AMD’s X570 chipset was stacked with potent I/O, however introduced a big annoyance for patrons: it required energetic cooling. That meant a return to the times of yore when the usage of quicker and quicker reminiscence meant that motherboard chipsets—where the reminiscence controller used to reside—began to require heatsinks with followers.
This raises some questions that weren’t answered, reminiscent of precisely how all this might be wired. If the paired chipsets are wired up in parallel—that’s, every chip getting two lanes—then latency might be equal throughout the chips, however bandwidth might be restricted by the two-lane interface. (That mentioned, PCIe 5.0 x2 is functionally equal to PCIe 4.0 x4, which is what X570 hooks as much as.)
Whatever the case, each X670 and X670E are utilizing a pair of those chips, whereas B650 will get only one.
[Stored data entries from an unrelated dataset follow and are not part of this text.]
-- ==== Sys2Proof/Tests/Slice0.lean ====
section
/-! SUPPORT. Tests: witnesses that the hypotheses of every statement can be met together, a smoke test of WellFormed, a word of every
constructor as the spec lays it out, and single steps with results taken from the spec. -/

open Sys2Proof Sys2Proof.Machine

namespace Sys2Proof.Tests

set_option maxRecDepth 20000
set_option Elab.async false

/-- The start of a core's own scratchpad (R411). -/
def pad : Word := 0xFF00000000000

/-- Scalar registers with values in s1 to s5. -/
def regs (a b c d e : Word) : Vector Word 32 :=
  ((((((Vector.replicate 32 0).set 1 a).set 2 b).set 3 c).set 4 d).set 5 e)

/-- A ready thread of context 0 of core 0: s1 is a scratchpad address, and its trap record and handler are there too. -/
def thr : Thread := { Thread.free with
  run := .ready
  x := regs pad 1 2 3 4
  pc := pad + 4096
  npc := pad + 4104
  trec := pad + 1024
  thandler := pad + 2048
  lq := []
  maxl := 64
  shr := 64 }

/-- A machine that runs this thread. -/
def mach (f : Thread → Thread) : State := { State.reset with
  heldCores := false
  t := f thr }

/-- The thread as it is. -/
def m0 : State := mach id

/-- The key of the scratchpad's first byte. -/
def padKey : Nat := match m0.resolve .rw pad with
  | .ok k => k
  | .error _ => 0

/-! ### Witnesses: scalar registers, loads, stores and traps -/

/-- A plain and a posted store of one byte at scratchpad offset 64. -/
def st1 (posted : Bool) : SqEnt := ⟨pad + 64, 64, [7], posted, pad + 4088, false, 0, 0, 0, 0, [], 0⟩

/-- A posted store at an address that has no translation. -/
def stFar : SqEnt := ⟨0x20000, 0, [7], true, pad + 4088, false, 0, 0, 2, 0, [], 0⟩

theorem witness_Alu : ∃ (s : State) (i : Instr) (rd : BitVec 5) (v : Word), s.aluRule i = some (rd, v) := ⟨m0, .add ⟨1, 2, 3⟩, 1, 3, by decide⟩

theorem witness_Loads : ∃ (s : State) (i : Instr) (a : IForm) (n : Nat) (ext : Nat → Word) (key : Nat),
    loadRule i = some (a, n, ext) ∧ s.readable (s.x a.rs1 + a.imm.signExtend 64) n key :=
  ⟨m0, .ldW ⟨2, 1, 8⟩, _, _, _, _, rfl, rfl, rfl, rfl, rfl, rfl, rfl⟩

theorem witness_Ldq : ∃ (s : State) (a : IForm) (key : Nat), s.readable (s.x a.rs1 + a.imm.signExtend 64) 8 key ∧ s.t.lq.length < 16 :=
  ⟨m0, ⟨0, 1, 8⟩, _, ⟨rfl, rfl, rfl, rfl, rfl, rfl⟩, by decide⟩

theorem witness_OwnStore : ∃ (s : State) (key : Nat) (old : List SqEnt) (e : SqEnt), s.t.sq = old ++ [e] ∧ e.posted = false ∧ e.key ≤ key
    ∧ key < e.key + e.bytes.length :=
  ⟨mach (fun t => { t with sq := [st1 false] }), 64, [], st1 false, rfl, by decide⟩

theorem witness_OtherByte : ∃ (s : State) (key : Nat), (∀ e ∈ s.t.sq, e.posted = false → key < e.key ∨ e.key + e.bytes.length ≤ key) ∧ s.t.spec = none
    ∧ ∀ l ∈ s.k.l1, l.line ≠ key / 128 :=
  ⟨mach (fun t => { t with sq := [st1 false] }), 65, by decide⟩

theorem witness_Stores : ∃ (s : State) (i : Instr) (a : IForm) (n key : Nat), storeRule i = some (a, n)
    ∧ s.checked .write (s.x a.rs1 + a.imm.signExtend 64) n = .ok key ∧ s.t.spec = none ∧ s.t.sq.length < 32 :=
  ⟨m0, .stD ⟨2, 1, 8⟩, _, _, _, rfl, rfl, rfl, by decide⟩

theorem witness_Posted : ∃ (s : State) (i : Instr) (a : IForm) (n : Nat), postedRule i = some (a, n)
    ∧ (s.x a.rs1 + a.imm.signExtend 64).toNat % n = 0 ∧ s.check2 (s.x a.rs1 + a.imm.signExtend 64) = true ∧ s.t.spec = none ∧ s.t.sq.length < 32 :=
  ⟨m0, .stpD ⟨2, 1, 8⟩, _, _, rfl, by decide⟩

theorem witness_Performs : ∃ (s : State) (c : Ctx) (e : SqEnt) (es : List SqEnt), s.memOk ∧ s.specs = [] ∧ (s.threadAt c).spec = none
    ∧ (s.threadAt c).sq = e :: es ∧ (s.threadAt c).passed e = true ∧ e.posted = false ∧ (s.switchTo c).postedHolds e.key e.bytes.length = false :=
  ⟨mach (fun t => { t with sq := [st1 false] }), ⟨0, 0⟩, _, _, rfl, rfl, rfl, rfl, rfl, rfl, rfl⟩

/-- A posted store at an address that translates, and one at an address that does not. -/
theorem witness_PostedChecked : ∃ (s : State) (c : Ctx) (e f : SqEnt) (k : Nat) (cause : BitVec 8), s.memOk ∧ s.specs = [] ∧ (s.threadAt c).spec = none
    ∧ (s.threadAt c).posted.find? (fun x => x.num == e.num && (s.switchTo c).postedReady x) = some e ∧ e.piece = []
    ∧ (s.switchTo c).resolve .write e.addr = .ok k
    ∧ (s.threadAt c).posted.find? (fun x => x.num == f.num && (s.switchTo c).postedReady x) = some f ∧ f.piece = []
    ∧ (s.switchTo c).resolve .write f.addr = .error cause :=
  ⟨mach (fun t => { t with posted := [{ st1 true with num := 1 }, stFar] }), ⟨0, 0⟩, { st1 true with num := 1 }, stFar, _, cNotPresent,
    rfl, rfl, rfl, rfl, rfl, rfl, rfl, rfl, rfl⟩

theorem witness_TakingATrap : m0.canTrap ∧ ∃ s : State, s.isFw = false ∧ s.t.spec = none ∧ s.t.intrap = true :=
  ⟨⟨rfl, rfl, rfl, rfl, rfl, rfl⟩, mach (fun t => { t with intrap := true }), rfl, rfl, rfl⟩

theorem witness_Trap : ∃ s : State, s.canTrap ∧ s.t.viq = [] ∧ s.settled := ⟨m0, ⟨rfl, rfl, rfl, rfl, rfl, rfl⟩, rfl, rfl, rfl, rfl, rfl⟩

theorem witness_Tret : ∃ s : State, s.t.intrap = true ∧ s.t.tepc.toNat % 8 = 0 ∧ s.t.tcause.getLsbD 8 = false :=
  ⟨mach (fun t => { t with
    intrap := true
    tepc := pad }), by decide⟩

theorem witness_FailedChecks : ∃ (s : State) (i j : Instr) (a b : Word) (n : Nat) (acc : Access) (c : BitVec 8), s.canTrap ∧ s.settled
    ∧ s.checkRule i = some (a, n, acc) ∧ a.toNat % n ≠ 0
    ∧ s.checkRule j = some (b, n, acc) ∧ b.toNat % n = 0 ∧ s.resolve acc b = .error c ∧ c ≠ cUncorrectable :=
  ⟨m0, .ldW ⟨2, 1, 2⟩, .ldW ⟨2, 4, 5⟩, _, _, _, _, _, ⟨rfl, rfl, rfl, rfl, rfl, rfl⟩, ⟨rfl, rfl, rfl, rfl⟩, rfl, by decide, rfl, by decide, rfl, by decide⟩

theorem witness_Branches : ∃ (s : State) (i j : Instr) (a b : IForm), s.branchRule i = some (a, true) ∧ s.branchRule j = some (b, false) :=
  ⟨m0, .beq ⟨2, 2, 1⟩, .bne ⟨2, 2, 1⟩, _, _, rfl, rfl⟩

theorem witness_Jalr : ∃ (s : State) (a b : IForm), (s.x a.rs1 + a.imm.signExtend 64).toNat % 8 = 0
    ∧ (s.x b.rs1 + b.imm.signExtend 64).toNat % 8 ≠ 0 ∧ s.canTrap ∧ s.settled :=
  ⟨m0, ⟨5, 1, 0x3FF8⟩, ⟨5, 1, 4⟩, by decide, by decide, ⟨rfl, rfl, rfl, rfl, rfl, rfl⟩, ⟨rfl, rfl, rfl, rfl⟩⟩

theorem witness_Bq : ∃ (s : State) (bit : Bool) (e : BqEnt) (es : List BqEnt), s.t.viq = [] ∧ s.t.bq = e :: es ∧ (∀ x ∈ s.t.bq, x.popped = none)
    ∧ e.bit = some bit :=
  ⟨mach (fun t => { t with bq := [⟨0, some true, none⟩] }), true, _, _, rfl, rfl, by decide, rfl⟩

theorem witness_Ldfe : ∃ (s : State) (a : IForm) (key : Nat), s.quiet ∧ s.feCheck (s.feAddr a) = .ok key ∧ s.isFull (key / 16) = true
    ∧ s.feTurn (key / 16) true = true ∧ s.isBad key 8 = false :=
  ⟨{ m0 with full := [padKey / 16] }, ⟨2, 1, 8⟩, padKey + 8, ⟨rfl, ⟨rfl, rfl, rfl, rfl⟩, rfl, rfl, rfl⟩, rfl, rfl, rfl, rfl⟩

theorem witness_Stfe : ∃ (s : State) (a : IForm) (key : Nat), s.quiet ∧ s.feCheck (s.feAddr a) = .ok key ∧ a.imm.getLsbD 12 = true
    ∧ s.isFull (key / 16) = false ∧ s.feTurn (key / 16) false = true :=
  ⟨m0, ⟨2, 1, 0x1008⟩, _, ⟨rfl, ⟨rfl, rfl, rfl, rfl⟩, rfl, rfl, rfl⟩, rfl, rfl, rfl, rfl⟩

theorem witness_Atomics : ∃ (s : State) (i : Instr) (a : AForm) (n : Nat) (new : Nat → Option Nat) (key : Nat), s.atomicRule i = some (a, n, new) ∧ s.quiet
    ∧ (a.ord.getLsbD 1 = true → s.acked a.scope) ∧ s.checked .rw (s.x a.rs1) n = .ok key ∧ s.isBad key n = false :=
  ⟨m0, .casD ⟨2, 1, 3, 0, 2, 6⟩, _, _, _, _, rfl, ⟨rfl, ⟨rfl, rfl, rfl, rfl⟩, rfl, rfl, rfl⟩, fun _ => by decide, rfl, rfl⟩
That means B650 will solely have half the obtainable I/O in comparison with X670, however half of what AMD promised might be a lot for many customers. AMD’s slide says that Socket AM5 can have as much as 14 SuperSpeed USB ports, and a few of these most likely wire up on to the CPU socket, which suggests reasonably than dropping 7, you are most likely dropping simply 5 or 6.
In the stream, MSI’s Berkhout and Van Beurden additionally identified that MSI is not planning any Mini-ITX boards for Socket AM5’s launch. Between the enlarged CPU socket, the twin chipsets, and their want for giant passive heatsinks to keep away from a loud fan, Berkhout says it is unlikely we are going to see many X670 or X670E boards on ITX. Instead, Mini-ITX Socket AM5 boards will doubtless keep on with the single-chip B650.
As for why AMD would do one thing like this, properly, it is actually fairly good. Using a single chip throughout their product stack considerably simplifies logistics and planning, and slapping a pair of the chips on higher-end boards is a straightforward answer to increasing I/O. It’s simple to think about an enterprising motherboard vendor like Biostar utilizing a PCIe change to attach much more chipset cube for a specialised board with expansive I/O.